I'm reading Figalli's proof of Sard's theorem, here is the link of the paper.
In the first step of the proof, at page 3 of the paper, there are two statements for which I cannot find a reference theorem that validates them. Here are the statements:
Since $Y\in W^{k,p}(V)$, $DY$ is invertible, $k\geq 2$ and $p>n\geq k$, it is simple to verify that $X=Y^{-1}$ is still $W^{k,p}$.
and
For $k\geq 2$ and $p>n\geq k$ the composition of functions in $W^{k,p}_{loc}$ is still $W^{k,p}_{loc}$
Now clearly these two statements seems very resonable, but I wonder if there are same classic results that rigorously justify them.
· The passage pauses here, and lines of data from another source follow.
/-- `lc_state` moves only along the edges of R115, in every step but a reset, from states that meet the invariant; so
no command leads to `Uninitialized` and none out of `Terminal` (R152). -/
def Obligations.LcStateMovesAlongItsEdgesOnly : Prop :=
  ∀ s s' : State, s.Inv → step s = .next s' → s.turn ≠ .reset →
    (s'.slc.lcState = s.slc.lcState ∨ lcEdge s.slc.lcState s'.slc.lcState = true) ∧
    (s.slc.lcState = .terminal → s'.slc.lcState = .terminal) ∧
    (s'.slc.lcState = .uninitialized → s.slc.lcState = .uninitialized)

/-- The invariant of the registers, of an open session's deadline (R132) and of RAP space is kept by every step, a reset
included (R15 to R17, R21, R12, and RAP space's canonical form). -/
def Obligations.StepKeepsTheInvariant : Prop :=
  ∀ s s' : State, s.Inv → step s = .next s' → s'.Inv

/-- The invariant holds after reset. -/
def Obligations.ResetMeetsTheInvariant : Prop := State.reset.Inv

/-- The bus protocol (R57, R71, R82, R83, R88, R140): from a state whose trace follows it, every step extends the
trace so that it still does: sessions are the three frames, each with one execute of the deadline, closed before any
result, at most one open; a read phase only after a pointer phase that returned `Ok`, its close, one suspension of
T_SETTLE and its end; after a failed pointer phase the error at once; the result is that of the last session. The SLC's
two configuration calls stand where no transaction is in flight: that an accepted `initialize` waits for that is the
model's choice, log entry 27. -/
def Obligations.StepKeepsTheBusProtocol : Prop :=
  ∀ s s' : State, s.Inv → s.Conforms → step s = .next s' → s'.Conforms

/-- The empty trace after reset follows the protocol. -/
def Obligations.ResetFollowsTheBusProtocol : Prop := State.reset.Conforms

/-- A step never changes the parameters of the run (R25), and time never goes back. -/
def Obligations.ParametersAreFixedAndTimeIsMonotone : Prop :=
  ∀ s s' : State, step s = .next s' → s'.cfg = s.cfg ∧ s.clock.now ≤ s'.clock.now

/-- `decode` and `isDataReady` (R96, R109) run in every state, also while a transaction is in flight or settling, and
never stop the machine: what they change is the value that the caller has and the trace, which no step of the block
reads; the engine, the SLC, the sensor, every port, the answers, the time and the parameters are as they were. And the
host, at its turn, runs them at once and waits for nothing: the host as an agent with a program, a wait and a last result
in State is the model's choice, log entry 18; the TRD's event in the trace, log entry 12. -/
def Obligations.PureUnitsRunAtAnyTime : Prop :=
  ∀ (s : State) (i : Instr), ((∃ P, i = .decode P) ∨ ∃ d, i = .isDataReady d) →
    (∃ r es, exec i s = .next { s with host := { s.host with last := some r }, trace := s.trace ++ es }) ∧
    (∀ rest, s.turn = .host → s.host.wait = .ready → s.host.program = .present i :: rest →
      ∃ t r, step s = .next t ∧ t.rpe = s.rpe ∧ t.slc = s.slc ∧ t.sensor = s.sensor ∧ t.ports = s.ports ∧
        t.inputs = s.afterTurn.inputs ∧ t.clock = s.clock ∧ t.cfg = s.cfg ∧
        t.host = { s.host with program := rest, last := some r })

/-- A host reads `hi_r` and `lo_r` exactly when a read has completed `Ok` (R16); else the read is refused. -/
def Obligations.ResultBytesAreReadOnlyAfterAnOkRead : Prop :=
  ∀ s : State, s.Inv →
    ((s.rpe.resValid = true ∧ s.rpe.resCode = .ok ∧ s.rpe.opR = .read) →
      ∃ h l, s.readHi = .ok h ∧ s.readLo = .ok l) ∧
    (¬ (s.rpe.resValid = true ∧ s.rpe.resCode = .ok ∧ s.rpe.opR = .read) →
      s.readHi = .error .noValue ∧ s.readLo = .error .noValue)

/-! ### Reset -/

/-- What reset leaves (R27, R150), the fields the spec gives a value: and no bytes in the result latches. -/
def Obligations.ResetValues : Prop :=
  State.reset.rpe.phase = .idle ∧ State.reset.busy = false ∧ State.reset.rpe.sessOpen = false ∧
  State.reset.rpe.resValid = false ∧ State.reset.readHi = .error .noValue ∧ State.reset.readLo = .error .noValue ∧
  State.reset.readResCode = .error .noValue ∧
  State.reset.slc.lcState = .uninitialized ∧ State.reset.slc.lcBusy = false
The second statement is Theorem 2 in the paper Bourdaud, G.. Le calcul fonctionnel dans les espaces de Sobolev. Invent. Math. 104 (1991), 435–446. You can also find it in the second edition of Leoni
I don’t have a reference for the first. Using Morrey embedding theorem, you know that the function $Y$ is of class $C^{k-1}$. So you only need to prove that the derivatives of order $k-1$ admit a weak derivative. I think that what Figalli suggests is to take $X(Y(x))=x$, differentiate both sides to get $DX(Y(x))DY(x)=I$ (I am probably missing some transpose), multiply from the left by the inverse of $DY(x)$. This gives you a formula for $DX$. But then you have to differentiate $k-1$ times and maybe use Faa di Bruno formula. It is a bit of a mess. I believe the result is true but definitely not easy.